编辑:如果按以下方式调用该函数,则不会溢出堆栈。
let results = map (\player -> evaluateG (testPlayer player boards)) players
print (maximum results)
但是,以下方式确实会导致堆栈溢出。
let results = map (\player -> ScoredPlayer (token player) (chromosome player) (evaluateG $! testPlayer player boards)) players
作为参考,ScoredPlayer 定义为(字符串是玩家标记,[Int] 是染色体,Float 是分数):
data ScoredPlayer = ScoredPlayer String ![Int] !Float deriving (Eq)
根据我对 Haskell 的了解,playAll'< /code> 函数不是尾递归的,因为我使用的 foldl' 调用正在对函数结果执行进一步处理。但是,我不知道如何消除 foldl' 调用,因为需要它来确保玩所有可能的游戏。有什么方法可以重构函数,使其成为尾递归(或者至少不会溢出堆栈)?
预先感谢,并对大量代码清单表示歉意。
playAll' :: (Num a) => UnscoredPlayer -> Bool -> String -> [String] -> (a,a,a) -> (a,a,a)
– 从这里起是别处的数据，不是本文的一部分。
/-- Helm takes back an overflow entry where a slot stands free in one of its candidates (R152). -/
def Flow.takeBack (f : Flow) (o : Nat × FlowEntry) : Flow :=
  match (f.cands o.2.profile o.2.key).find? (fun c => !(f.freeSlots c).isEmpty) with
  | some c => (f.putAt (.slot c.1 c.2 ((f.freeSlots c).headD 0)) o.2).clearAt (.ovf o.1)
  | none => f

/-- Every overflow entry that has a free slot among its candidates moves back, lowest first (R152). -/
def Flow.takeAllBack (f : Flow) : Flow := f.ovf.foldl Flow.takeBack f

/-- A place cleared that a move has left: a slot that frees takes an overflow entry back (R152). -/
def Flow.vacate (f : Flow) (at_ : FlowPlace) : Flow :=
  match at_ with
  | .slot t b _ => (f.clearAt at_).backfill (t, b)
  | .ovf _ => f.clearAt at_

/-- relocate(e) of R156 for the entry at a place. -/
def Flow.relocate (f : Flow) (limit : Nat) (at_ : FlowPlace) : Option Flow :=
  match f.entry at_ with
  | none => none
  | some e =>
    match f.makeSlot limit e.profile e.key with
    | some (g, dst, _) => some ((g.putAt dst e).vacate at_)
    | none =>
      match at_ with
      | .ovf _ => none
      | .slot .. => (f.ovf.firstFree 0 ovfSize).map (fun k => (f.putAt (.ovf k) e).vacate at_)

/-- The entry at a place lies outside its candidates under the seeds in use. -/
def Flow.misplaced (f : Flow) (o : FlowPlace × FlowEntry) : Bool :=
  match o.1 with
  | .slot t b _ => !(f.cands o.2.profile o.2.key).contains (t, b)
  | .ovf _ => false

/-! ### Quotas and readiness -/

/-- The instance whose quota holds a flow handle (R155). -/
def State.flowOwner (s : State) (h : Nat) : Option Nat :=
  (s.insts.find? (fun p => p.2.state != .absent && decide (p.2.flowBase ≤ h) && decide (h < p.2.flowBase + p.2.flowCount))).map (·.1)

/-- FLOW_STATUS.READY (R164). -/
def State.flowReady (s : State) : Bool := s.inRun 6 && s.helmRuns && !s.flow.scanDue

/-- FLOW_STATUS.JOB. -/
def Flow.jobCode (f : Flow) : Nat :=
  if f.scanDue then 4
  else if f.swing.isSome then 1
  else match f.job with
    | .none => 0
    | .check _ => 2
    | .reload .. => 3

/-- A flow handle cleared in the handle map, with its record. -/
def Flow.freeHandle (f : Flow) (h : Nat) : Flow := { f with handles := f.handles.drop1 h, recs := f.recs.drop1 h }

/-- The entry at a place deleted, with its handle; a slot that frees takes an overflow entry back while Helm runs. -/
def State.flowDeleteAt (s : State) (pl : FlowPlace) : State :=
  match s.flow.entry pl with
  | none => s
  | some e =>
    let f := (s.flow.clearAt pl).freeHandle e.handle
    let f := match pl with
      | .slot t b _ => if s.helmRuns then f.backfill (t, b) else f
      | .ovf _ => f
    { s with flow := f }

/-- Every entry and handle of a quota deleted (R155). -/
def State.flowDeleteQuota (s : State) (base count : Nat) : State :=
  let hs := (s.flow.handles.map (·.1)).filter (fun h => decide (base ≤ h) && decide (h < base + count))
  hs.foldl (fun s h =>
    match s.flow.findHandle h with
    | some pl => s.flowDeleteAt pl
    | none => { s with flow := s.flow.freeHandle h }) s

/-- An entry is placed under R152: the handle marked, its record zeroed, the entry written; none when there is no room. -/
def Flow.insert (f : Flow) (e : FlowEntry) : Option (Flow × FlowPlace × Nat) :=
  (f.makePlace f.displaceMax e.profile e.key).map (fun r =>
    let g := { r.1 with handles := r.1.handles.put e.handle false, recs := r.1.recs.put e.handle {} }
    (g.putAt r.2.1 e, r.2.1, r.2.2))

/-! ### Reads of the QDR (R406, Table 17-1) -/

/-- A QDR bank's word as the model's error list numbers it. -/
def qdrAddr (bank off : Nat) : Nat := bank * 2 ^ 32 + off / 32 * 32

/-- Bits in error in a 32-byte word of a QDR bank; a corrected error is counted, an uncorrectable one logged. -/
def State.qdrRead (s : State) (bank off : Nat) : Bool × State :=
  let a := qdrAddr bank off
  match s.mem.errors.find? (fun e => e.1 == 0 && qdrAddr (e.2.1 / 2 ^ 32) (e.2.1 % 2 ^ 32) == a) with
  | none => (true, s)
  | some (_, _, n) =>
    if invBits n = 1 then (true, { s with mem.cnt := s.mem.cnt.inc 0 })
    else (false, s.logUe 0 bank off 1 false)

/-- A word written anew holds no error. -/
def State.qdrWrite (s : State) (bank off : Nat) : State :=
  if s.mem.errors.isEmpty then s
  else { s with mem.errors := s.mem.errors.filter (fun e =>
    !(e.1 == 0 && qdrAddr (e.2.1 / 2 ^ 32) (e.2.1 % 2 ^ 32) == qdrAddr bank off)) }

/-- Bank of a bucket, and the offsets of its tag line and of a slot (R143, Table 6-1). -/
def bucketBank (c : Nat × Nat) : Nat := c.1 * 4 + c.2 % 4
def tagOff (c : Nat × Nat) : Nat := c.2 / 4 * 32
def slotOff (c : Nat × Nat) (i : Nat) : Nat := 0xA0000 + c.2 / 4 * 512 + i * 64

/-! ### Lookup (R149, R150) -/

/-- The slots of one bucket whose fingerprints match, read in order: the slot that holds (p, key), if one does. -/
def State.lookupSlots (p : Nat) (key : Bytes) (c : Nat × Nat) : List Nat → State → Option Nat × State
  | [], s => (none, s)
  | i :: is, s =>
    match s.flow.at_ c i with
    | none => State.lookupSlots p key c is s
    | some e =>
      if s.flow.fpOf c i ≠ flowFp p key then State.lookupSlots p key c is s
      else
        let (ok1, s) := s.qdrRead (bucketBank c) (slotOff c i)
        let (ok2, s) := s.qdrRead (bucketBank c) (slotOff c i + 32)
        if ok1 && ok2 && e.same p key then (some i, s)
        else State.lookupSlots p key c is { s with flow.cnt := s.flow.cnt.inc 2 }

/-- The tag lines of the probed buckets, read together (R150): a line that cannot be read is taken as VALID 0 (Table 17-1). -/
def State.readTags : List (Nat × Nat) → State → List (Nat × Nat) × State
  | [], s => ([], s)
  | c :: cs, s =>
    let (ok, s) := s.qdrRead (bucketBank c) (tagOff c)
    let r := State.readTags cs s
    (if ok then c :: r.1 else r.1, r.2)

/-- The probed buckets whose tag lines were read, in order. -/
def State.lookupTagged (p : Nat) (key : Bytes) : List (Nat × Nat) → State → Option FlowPlace × State
  | [], s => (none, s)
  | c :: cs, s =>
    match State.lookupSlots p key c (List.range 8) s with
    | (some i, s) => (some (.slot c.1 c.2 i), s)
    | (none, s) => State.lookupTagged p key cs s

/-- The probed buckets: every tag line first, then the slots in order. -/
def State.lookupBuckets (p : Nat) (key : Bytes) (cs : List (Nat × Nat)) (s : State) : Option FlowPlace × State :=
  let r := State.readTags cs s
  State.lookupTagged p key r.1 r.2

/-- What a match does to its state record (R149); a record that cannot be read is first rewritten as zero with
STATE_LOST (Table 17-1). -/
def State.flowMatch (s : State) (h len : Nat) (fin rst : Bool) : State :=
  let off := 0xAA0000 + h / 8 * 32
  let (ok, s) := s.qdrRead (h % 8) off
  let r : FlowRec := if ok then s.flow.recs.getD h {} else { flags := 16 }
  let s := if ok then s else s.qdrWrite (h % 8) off
  let r' : FlowRec := { r with
    packets := (r.packets + 1) % 2 ^ 48, octets := (r.octets + len) % 2 ^ 48,
    flags := r.flags ||| (1 + b2n fin * 2 + b2n rst * 4), lastMs := s.flow.ms }
  { s with flow.recs := s.flow.recs.put h r' }

/-- lookup(p, key) of R150, with its counters; the match's record is written by `State.flowMatch`. -/
def State.flowLookup (s : State) (p : Nat) (key : Bytes) : Option FlowEntry × State :=
  match State.lookupBuckets p key (s.flow.probes p key) s with
  | (some pl, s) => (s.flow.entry pl, { s with flow.cnt := s.flow.cnt.inc 0 })
  | (none, s) =>
    match s.flow.ovf.find? (fun o => o.2.same p key) with
    | some o => (some o.2, { s with flow.cnt := (s.flow.cnt.inc 0).inc 3 })
    | none => (none, { s with flow.cnt := s.flow.cnt.inc 1 })

end Sys2Proof.Machine
end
playAll' player playerTurn board boards (w,ls,t)=
if won == self then (w+1,ls,t) -- I won this game
else
if won == enemy then (w,ls+1,t) -- My enemy won this game
else
if '_' `notElem` board then (w,ls,t+1) -- It's a tie
else
if playerTurn then --My turn; make a move and try all possible combinations for the enemy
playAll' player False (makeMove ...) boards (w,ls,t)
else --Try each possible move against myself
(foldl' (\(x,y,z) (s1,s2,s3) -> (x+s1,y+s2,z+s3)) (w,ls,t)
[playAll' player True newBoard boards (w,ls,t)| newBoard <- (permute enemy board)])
where
won = winning board --if someone has one, who is it?
enemy = (opposite.token) player --what player is my enemy?
self = token player --what player am I?
I'm trying to create a function that recursively plays all possible games of tic-tac-toe using a genetic algorithm, and then returns a tuple of (wins,losses,ties). However, the function below always overflows the stack when called like this:
scoreOne :: UnscoredPlayer -> [String] -> ScoredPlayer
scoreOne player boards = ScoredPlayer (token player) (chromosome player) (evaluateG $! testPlayer player boards)
...
let results = map (\x->scoreOne x boards) players
print (maximum results)
where players is a list of chromosomes. The overflow doesn't occur with only 1 player, but with two it happens.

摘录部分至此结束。